In 1831, Nat Turner, the leader of a violent slave rebellion in Virginia, was convicted of insurrection and sentenced to be “hung by the neck until you are dead! Dead! Dead.” This does not seem to have troubled him unduly. The last words of his confession, as recorded by the lawyer Thomas R Gray, were: “I am here loaded with chains, and willing to suffer the fate that awaits me.”
That’s more or less the moment that Nathan Alan Davis’s regrettably ponderous drama, Nat Turner in Jerusalem, at New York Theater Workshop, begins. The night before his execution, Turner (Phillip James Brannon), appropriately shackled, is enjoying a prayerful evening when Gray (Rowan Vickers) arrives to interrupt his solace and his sunset. Gray wants to uncover information about other rebellions in other states. But Turner has none. So the two men talk past each other. Occasionally the lights darken, stagehands shift the platform and Vickers returns dressed as a guard. These conversations are not markedly more productive.

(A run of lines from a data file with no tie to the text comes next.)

-- ==== Sys2Proof/Machine/WriteEnable.lean ====
section
/-! DEFINITION. ENABLE_WRITING, DISABLE_WRITING and the auto-enable (`spec/42_write_enable_ops.md`
R170 to R172). -/

namespace Sys2Proof.Machine

/-- `AutoEnable()` (R172): nothing is sent when the mirror is set; otherwise ENABLE_WRITING's body,
inline, with its own guard. -/
def autoEnable (s : State) : Result := if s.welTrack then (.ok, s) else wrenBody s

/-- ENABLE_WRITING (R170). -/
def execEnableWriting (s : State) : Out := .next (finishWith (wrenBody s))

/-- DISABLE_WRITING (R171). -/
def execDisableWriting (s : State) : Out := .next (finishWith (wrdiBody s))

/-- The part WRITE_PAGE and the four erases share (R180, R194): write-enable first where the table of
R106 asks for it, then the guarded frame, then `wel_track <- 0`. -/
def mutate (op : WireOp) (tx : List Byte) (s : State) : Result :=
  andThen (if wireNeedsWriteEnable op then autoEnable s else (.ok, s)) (mutateBody op tx)

end Sys2Proof.Machine
end

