/-- R144: READ, when the guard reads ready, clocks out 256 bytes with the dummy byte driven and stores
them in arrival order in the page buffer. The command alone is the model's own input
(assumption 10). -/
def Obligations.ReadCommandStoresPage : Prop :=
  ∀ (s : State) (a : Addr), SampleReady s →
    ∃ (d b : Byte) (disc rx : List Byte) (k : Byte) (e : Env) (buf : PageBuffer),
      busyBit b = false ∧ disc.length = 4 ∧ buf.toList = rx ∧
      exec (.read a) s = .next
        { s with
          pb := buf, wstate := .ready, csN := true, idx := k
          trace := s.trace ++ statusFrame s d b ++ wireFrame s .read (addrBytes a) disc rx, env := e }

/-- R151, R154: the identification reads, when the guard reads ready: three bytes into the id
registers, or five into `probe[]`, in arrival order. The commands alone are the model's own input
(assumption 10), in every configuration (assumption 32); that three bytes count as a write of the id
registers is assumption 13, that MFR_DEV_ID stores into `probe[]` assumption 28. -/
def Obligations.IdentificationCommandsStore : Prop :=
  ∀ s : State, SampleReady s → ∃ (d b : Byte), busyBit b = false ∧
    (∃ (disc k r0 r1 r2 : Byte) (e : Env), exec (.jedec .ident) s = .next
      { s with
        idMfr := r0, idType := r1, idCap := r2, idKnown := true, wstate := .ready, csN := true
        idx := k
        trace := s.trace ++ statusFrame s d b ++ wireFrame s .jedec [] [disc] [r0, r1, r2]
        env := e }) ∧
    (∃ (disc k : Byte) (five : Vector Byte 5) (e : Env), exec (.jedec .probe) s = .next
      { s with
        probe := five, wstate := .ready, csN := true, idx := k
        trace := s.trace ++ statusFrame s d b ++ wireFrame s .jedec [] [disc] five.toList
        env := e }) ∧
    (∃ (disc k : Byte) (five : Vector Byte 5) (e : Env), exec .mfrDevId s = .next
      { s with
        probe := five, wstate := .ready, csN := true, idx := k
        trace := s.trace ++ statusFrame s d b ++ wireFrame s .mfrDevId [] [disc] five.toList
        env := e })

/-- R127, R106: when the guard reads busy, no guarded command sends a byte: the status read is all
that happens. The commands alone are the model's own input (assumption 10). -/
def Obligations.GuardedCommandsStopWhenBusy : Prop :=
  ∀ s : State, SampleBusy s → ∃ (d b k : Byte) (e : Env), busyBit b = true ∧
    ∀ (i : Instr) (op : WireOp), commandOf i = some op → op ∉ [.rdsr1, .rpd, .rst] →
      exec i s = .next
        { s with
          wstate := .busy, csN := true, idx := k, trace := s.trace ++ statusFrame s d b, env := e }

/-! ## The host operations -/

/-- R127, R130, R247 (and X5): a guarded operation whose first status sample reads busy returns BUSY
after that one status read; the mirror, the page buffer and the id registers keep their values.
INIT is stated on its own. -/
def Obligations.GuardedRequestsReturnBusy : Prop :=
  ∀ s : State, SampleBusy s → ∃ (d b k : Byte) (e : Env), busyBit b = true ∧
    ∀ i : Instr,
      (i ∈ [.enableWriting, .disableWriting, .getJedec, .reset, .powerDown] ∨
        (∃ a, i = .writePage a ∨ i = .readPage a) ∨
        (∃ a h, i = .eraseSector a h ∨ i = .eraseBlock32 a h ∨ i = .eraseBlock64 a h) ∨
        (∃ h, i = .eraseChip h)) →
      exec i s = .next
        { s with
          wstate := .busy, csN := true, idx := k, rspStatus := .busy, rspValid := true
          phase := .idle, trace := s.trace ++ statusFrame s d b, env := e }

/-- R170: ENABLE_WRITING sends WREN under a guard and sets the mirror only on OK. -/
def Obligations.EnableWritingSetsMirror : Prop :=
  ∀ s : State, ∃ (d b k : Byte) (e : Env),
    (SampleReady s → busyBit b = false ∧ ∃ disc : Byte, exec .enableWriting s = .next
      { s with
        welTrack := true, wstate := .ready, csN := true, idx := k, rspStatus := .ok
        rspValid := true, phase := .idle
        trace := s.trace ++ statusFrame s d b ++ wireFrame s .wren [] [disc] [], env := e }) ∧
    (SampleBusy s → busyBit b = true ∧ exec .enableWriting s = .next
      { s with
        wstate := .busy, csN := true, idx := k, rspStatus := .busy, rspValid := true
        phase := .idle, trace := s.trace ++ statusFrame s d b, env := e })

A fascination with Turner endures, as the William Styron novel and the imminent Nate Parker film attest. The case invites contemporary audiences to engage with a grim moral argument. How do we, as allegedly enlightened auditors, reconcile the immense and systemic evils of slavery with the particular and local horrors of Turner’s uprising against it? A man who rebels against injustice, a man true to his faith, a man who stoically accepts his sentence – these are qualities associated with heroes. But who would find heroism in the slaughter of so many children?

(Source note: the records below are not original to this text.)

-- ==== Sys2Proof/Laws/Decode.lean ====
section
/-! SUPPORT. What the decoder's small functions say: which command a first byte stands for, lengths and
dummy bytes. -/

namespace Sys2Proof

theorem WireOp.mem_all (op : WireOp) : op ∈ WireOp.all := by cases op <;> decide

/-- The opcodes of a legal configuration are pairwise distinct (R95). -/
theorem Params.opc_inj {p : Params} (h : p.wf = true) {a b : WireOp} (hab : p.opc a = p.opc b) :
    a = b := by
  simp only [Params.wf, Bool.and_eq_true, decide_eq_true_eq] at h
  exact List.inj_on_of_nodup_map h.1.1.1.1 (WireOp.mem_all a) (WireOp.mem_all b) hab

theorem Params.opc_eq_iff {p : Params} (h : p.wf = true) (a b : WireOp) :
    p.opc a = p.opc b ↔ a = b := ⟨Params.opc_inj h, fun hab => by rw [hab]⟩

theorem opc_of_wireOpOf {p : Params} {b : Byte} {op : WireOp} (h : wireOpOf p b = some op) :
    p.opc op = b := by simpa using List.find?_some h

/-- A command's own opcode byte stands for that command. -/
theorem wireOpOf_opc {p : Params} (h : p.wf = true) (op : WireOp) : wireOpOf p (p.opc op) = some op := by
  cases hf : wireOpOf p (p.opc op) with
  | none =>
    rw [wireOpOf, List.find?_eq_none] at hf
    exact absurd (beq_self_eq_true _) (hf op (WireOp.mem_all op))
  | some o => rw [Params.opc_inj h (opc_of_wireOpOf hf)]

/-- Some command has that opcode byte, in any configuration. -/
theorem isSome_wireOpOf_opc (p : Params) (op : WireOp) : (wireOpOf p (p.opc op)).isSome = true := by
  rw [wireOpOf, List.find?_isSome]
  exact ⟨op, WireOp.mem_all op, beq_self_eq_true _⟩

/-- A register of `CS_ID_W` bits holds a number below 2^`CS_ID_W`. -/
theorem csIdLow_lt (p : Params) (n : Nat) : csIdLow p n < 2 ^ p.csIdW :=
  Nat.mod_lt _ (Nat.two_pow_pos _)

/-- A number of `CS_ID_W` bits is held as it is. -/
theorem csIdLow_of_lt {p : Params} {n : Nat} (h : n < 2 ^ p.csIdW) : csIdLow p n = n :=
  Nat.mod_eq_of_lt h

theorem reqCsIdField_lt (p : Params) (w : RequestWord) : reqCsIdField p w < 2 ^ p.csIdW :=
  csIdLow_lt ..

theorem hasLength_iff (n : Nat) (l : List Byte) : hasLength n l = true ↔ l.length = n := by
  induction l generalizing n with
  | nil => cases n <;> simp [hasLength]
  | cons b l ih => cases n <;> simp [hasLength, ih]

theorem allDummy_iff (l : List Byte) : allDummy l = true ↔ l = dummies l.length := by
  induction l with
  | nil => simp [allDummy, dummies]
  | cons b l ih =>
    by_cases hb : b = dummyByte
    · simpa [allDummy, hb, dummies, List.replicate_succ] using ih
    · have : (b == dummyByte) = false := by simpa using hb
      simp [allDummy, this, dummies, List.replicate_succ, hb]

@[simp] theorem length_dummies (n : Nat) : (dummies n).length = n := by simp [dummies]

@[simp] theorem hasLength_dummies (n : Nat) : hasLength n (dummies n) = true := by simp [hasLength_iff]

@[simp] theorem allDummy_dummies (n : Nat) : allDummy (dummies n) = true := by simp [allDummy_iff]

@[simp] theorem length_addrBytes (a : Addr) : (addrBytes a).length = 3 := rfl

end Sys2Proof
end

Perhaps that debate is stashed somewhere in all the speechifying of Nat Turner in Jerusalem. If so, it becomes one more dispute that fails to catch fire. This is a play in search of its conflict. The lightly anachronistic language sits heavily in the mouths of the actors. Brannon, an equable performer with a sting in his histrionic tail, nicely underplays Turner’s fanaticism, but he rarely connects to either Vickers’s Gray or to his guard. (Vickers, a young actor, seems eager but overmatched.)

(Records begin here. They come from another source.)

-- ==== Sys2Proof/Laws/Memory.lean ====
section
/-! SUPPORT. The laws of the flash array's operations: read after write, what program and erase do to
each byte, and that every operation keeps the canonical form. -/

namespace Sys2Proof.Machine

theorem Memory.wfFrom_mono {lo lo' : Nat} {m : Memory} (h : lo' ≤ lo) (hw : m.wfFrom lo = true) :
    m.wfFrom lo' = true := by
  cases m with
  | nil => rfl
  | cons c m =>
    simp only [Memory.wfFrom, Bool.and_eq_true, decide_eq_true_eq] at hw ⊢
    exact ⟨⟨by omega, hw.1.2⟩, hw.2⟩

/-- Below the first listed address everything is blank. -/
theorem Memory.read_below {lo a : Nat} {m : Memory} (hw : m.wfFrom lo = true) (h : a < lo) :
    m.read a = Memory.blank := by
  induction m generalizing lo with
  | nil => rfl
  | cons c m ih =>
    simp only [Memory.wfFrom, Bool.and_eq_true, decide_eq_true_eq] at hw
    have hne : c.1 ≠ a := by omega
    simp only [Memory.read, hne, if_false]
    exact ih hw.2 (by omega)

theorem Memory.read_write_same {lo a : Nat} {m : Memory} (b : Byte) (hw : m.wfFrom lo = true) :
    (m.write a b).read a = b := by
  induction m generalizing lo with
  | nil => by_cases hb : b = Memory.blank <;> simp [Memory.write, Memory.read, hb]
  | cons c m ih =>
    simp only [Memory.wfFrom, Bool.and_eq_true, decide_eq_true_eq] at hw
    obtain ⟨x, v⟩ := c
    simp only at hw
    rcases Nat.lt_trichotomy x a with h | h | h
    · have hne : x ≠ a := by omega
      simp [Memory.write, Memory.read, h, hne, ih hw.2]
    · subst h
      by_cases hb : b = Memory.blank
      · simp [Memory.write, hb, Memory.read_below hw.2]
      · simp [Memory.write, Memory.read, hb]
    · have h1 : ¬ x < a := by omega
      have h2 : x ≠ a := by omega
      by_cases hb : b = Memory.blank
      · simp [Memory.write, Memory.read, h1, h2, hb, Memory.read_below hw.2 (by omega : a < x + 1)]
      · simp [Memory.write, Memory.read, h1, h2, hb]

theorem Memory.read_write_other {a c : Nat} (m : Memory) (b : Byte) (h : c ≠ a) :
    (m.write a b).read c = m.read c := by
  induction m with
  | nil =>
    by_cases hb : b = Memory.blank <;> simp [Memory.write, Memory.read, hb, h.symm]
  | cons d m ih =>
    obtain ⟨x, v⟩ := d
    rcases Nat.lt_trichotomy x a with h' | h' | h'
    · simp [Memory.write, Memory.read, h', ih]
    · subst h'
      by_cases hb : b = Memory.blank <;> simp [Memory.write, Memory.read, hb, h.symm]
    · have h1 : ¬ x < a := by omega
      have h2 : x ≠ a := by omega
      by_cases hb : b = Memory.blank <;> simp [Memory.write, Memory.read, h1, h2, hb, h.symm]

theorem Memory.wfFrom_write {lo a : Nat} {m : Memory} (b : Byte) (h : lo ≤ a)
    (hw : m.wfFrom lo = true) : (m.write a b).wfFrom lo = true := by
  induction m generalizing lo with
  | nil =>
    by_cases hb : b = Memory.blank
    · simp [Memory.write, hb, Memory.wfFrom]
    · simp [Memory.write, hb, Memory.wfFrom, h]
  | cons c m ih =>
    obtain ⟨x, v⟩ := c
    simp only [Memory.wfFrom, Bool.and_eq_true, decide_eq_true_eq, bne_iff_ne] at hw
    rcases Nat.lt_trichotomy x a with h' | h' | h'
    · simp [Memory.write, h', Memory.wfFrom, hw.1, ih (by omega : x + 1 ≤ a) hw.2]
    · subst h'
      by_cases hb : b = Memory.blank
      · simp [Memory.write, hb, Memory.wfFrom_mono (by omega : lo ≤ x + 1) hw.2]
      · simp [Memory.write, hb, Memory.wfFrom, hw.1, hw.2]
    · have h1 : ¬ x < a := by omega
      have h2 : x ≠ a := by omega
      by_cases hb : b = Memory.blank
      · simp [Memory.write, h1, h2, hb, Memory.wfFrom, hw.1, hw.2]
      · simp [Memory.write, h1, h2, hb, Memory.wfFrom, hw.1, hw.2, h, h']

theorem Memory.wf_write {m : Memory} (a : Nat) (b : Byte) (hw : m.wf = true) :
    (m.write a b).wf = true := Memory.wfFrom_write b (Nat.zero_le a) hw

theorem Memory.wf_program {m : Memory} (a : Nat) (bs : List Byte) (hw : m.wf = true) :
    (m.program a bs).wf = true := by
  induction bs generalizing m a with
  | nil => exact hw
  | cons b bs ih => exact ih _ (Memory.wf_write _ _ hw)

theorem Memory.wfFrom_filter {lo : Nat} {m : Memory} (p : Host.Cell → Bool)
    (hw : m.wfFrom lo = true) : Memory.wfFrom lo (m.filter p) = true := by
  induction m generalizing lo with
  | nil => rfl
  | cons c m ih =>
    simp only [Memory.wfFrom, Bool.and_eq_true, decide_eq_true_eq] at hw
    by_cases hp : p c
    · simp only [List.filter_cons, hp, if_true, Memory.wfFrom, Bool.and_eq_true, decide_eq_true_eq]
      exact ⟨hw.1, ih hw.2⟩
    · simp only [List.filter_cons, hp]
      exact Memory.wfFrom_mono (by omega) (ih hw.2)

theorem Memory.wf_eraseRange {m : Memory} (base size : Nat) (hw : m.wf = true) :
    (m.eraseRange base size).wf = true := Memory.wfFrom_filter _ hw

/-- What an erase leaves at each address (R77). -/
theorem Memory.read_eraseRange (m : Memory) (base size c : Nat) :
    (m.eraseRange base size).read c =
      if base ≤ c ∧ c < base + size then Memory.blank else m.read c := by
  induction m with
  | nil => simp [Memory.eraseRange, Memory.read]
  | cons d m ih =>
    obtain ⟨x, v⟩ := d
    unfold Memory.eraseRange at ih ⊢
    by_cases hin : base ≤ x ∧ x < base + size
    · have hf : (!(decide (base ≤ (x, v).1) && decide ((x, v).1 < base + size))) = false := by
        simp [hin.1, hin.2]
      simp only [List.filter_cons, hf, Bool.false_eq_true, if_false, ih]
      by_cases hx : x = c
      · subst hx; simp [hin]
      · simp [Memory.read, hx]
    · have hf : (!(decide (base ≤ (x, v).1) && decide ((x, v).1 < base + size))) = true := by
        simp only [Bool.not_eq_true', Bool.and_eq_false_iff, decide_eq_false_iff_not]
        omega
      simp only [List.filter_cons, hf, if_true]
      by_cases hx : x = c
      · subst hx; simp [Memory.read, hin]
      · simp only [Memory.read, hx, if_false, ih]

/-- What a program leaves at each address (R75). -/
theorem Memory.read_program {m : Memory} (a c : Nat) (bs : List Byte) (hw : m.wf = true) :
    (m.program a bs).read c =
      if a ≤ c ∧ c < a + bs.length then m.read c &&& bs.getD (c - a) 0 else m.read c := by
  induction bs generalizing m a with
  | nil => simp [Memory.program]
  | cons b bs ih =>
    rw [Memory.program, ih _ (Memory.wf_write _ _ hw)]
    by_cases hc : c = a
    · subst hc
      simp [Memory.read_write_same _ hw]
    · rw [Memory.read_write_other _ _ hc]
      by_cases h1 : a + 1 ≤ c ∧ c < a + 1 + bs.length
      · have h2 : a ≤ c ∧ c < a + (b :: bs).length := by simp; omega
        have h3 : c - a = (c - (a + 1)) + 1 := by omega
        simp [h1, h2, h3]
        omega
      · have h2 : ¬ (a ≤ c ∧ c < a + (b :: bs).length) := by simp; omega
        rw [if_neg h1, if_neg h2]

theorem Memory.length_readBytes (m : Memory) (a n : Nat) : (m.readBytes a n).length = n := by
  induction n generalizing a with
  | zero => rfl
  | succ n ih => simp [Memory.readBytes, ih]

theorem Memory.getD_readBytes (m : Memory) (a n i : Nat) (h : i < n) :
    (m.readBytes a n).getD i 0 = m.read (a + i) := by
  induction n generalizing a i with
  | zero => omega
  | succ n ih =>
    cases i with
    | zero => simp [Memory.readBytes]
    | succ i =>
      have := ih (a + 1) i (by omega)
      simp only [Memory.readBytes, List.getD_cons_succ, this]
      congr 1
      omega

/-- The canonical form is canonical: two well-formed arrays that read alike are equal data. -/
theorem Memory.wfFrom_ext {lo : Nat} {m m' : Memory} (hw : m.wfFrom lo = true)
    (hw' : m'.wfFrom lo = true) (h : ∀ a, m.read a = m'.read a) : m = m' := by
  induction m generalizing lo m' with
  | nil =>
    cases m' with
    | nil => rfl
    | cons c m' =>
      have := h c.1
      simp only [Memory.wfFrom, Bool.and_eq_true, bne_iff_ne] at hw'
      simp only [Memory.read, if_true] at this
      exact absurd this.symm hw'.1.2
  | cons c m ih =>
    cases m' with
    | nil =>
      have := h c.1
      simp only [Memory.wfFrom, Bool.and_eq_true, bne_iff_ne] at hw
      simp only [Memory.read, if_true] at this
      exact absurd this hw.1.2
    | cons c' m' =>
      obtain ⟨x, v⟩ := c
      obtain ⟨x', v'⟩ := c'
      simp only [Memory.wfFrom, Bool.and_eq_true, decide_eq_true_eq, bne_iff_ne] at hw hw'
      have hx : x = x' := by
        rcases Nat.lt_trichotomy x x' with hlt | heq | hgt
        · have hx := h x
          have hb := Memory.read_below hw'.2 (by omega : x < x' + 1)
          have hne : x' ≠ x := by omega
          simp only [Memory.read, if_true, hne, if_false, hb] at hx
          exact absurd hx hw.1.2
        · exact heq
        · have hx := h x'
          have hb := Memory.read_below hw.2 (by omega : x' < x + 1)
          have hne : x ≠ x' := by omega
          simp only [Memory.read, if_true, hne, if_false, hb] at hx
          exact absurd hx.symm hw'.1.2
      subst hx
      have hv : v = v' := by simpa [Memory.read] using h x
      subst hv
      congr 1
      refine ih hw.2 hw'.2 fun a => ?_
      by_cases ha : a < x + 1
      · rw [Memory.read_below hw.2 ha, Memory.read_below hw'.2 ha]
      · have hne : x ≠ a := by omega
        simpa [Memory.read, hne] using h a

end Sys2Proof.Machine
end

Davis has an interest in and a seeming reverence for history that doesn’t always serve him well. A playwright with a more distinctive approach to language and genre – the likes of Adrienne Kennedy, Suzan-Lori Parks or Branden Jacobs-Jenkins – might have found surreal terror or brutal comedy in these events. But Davis’s version, under the stolid direction of Megan Sandberg-Zakian, is disappointingly static. Gray wants something; Turner can’t and won’t give it. Neither is altered, neither is persuaded and this dynamic never really changes, no matter how many biblical allusions and homilies the script provides. Gray, callow and self-satisfied, is not an especially likable character, yet he seems unusually sympathetic when he complains: “I am weary of talking in circles.”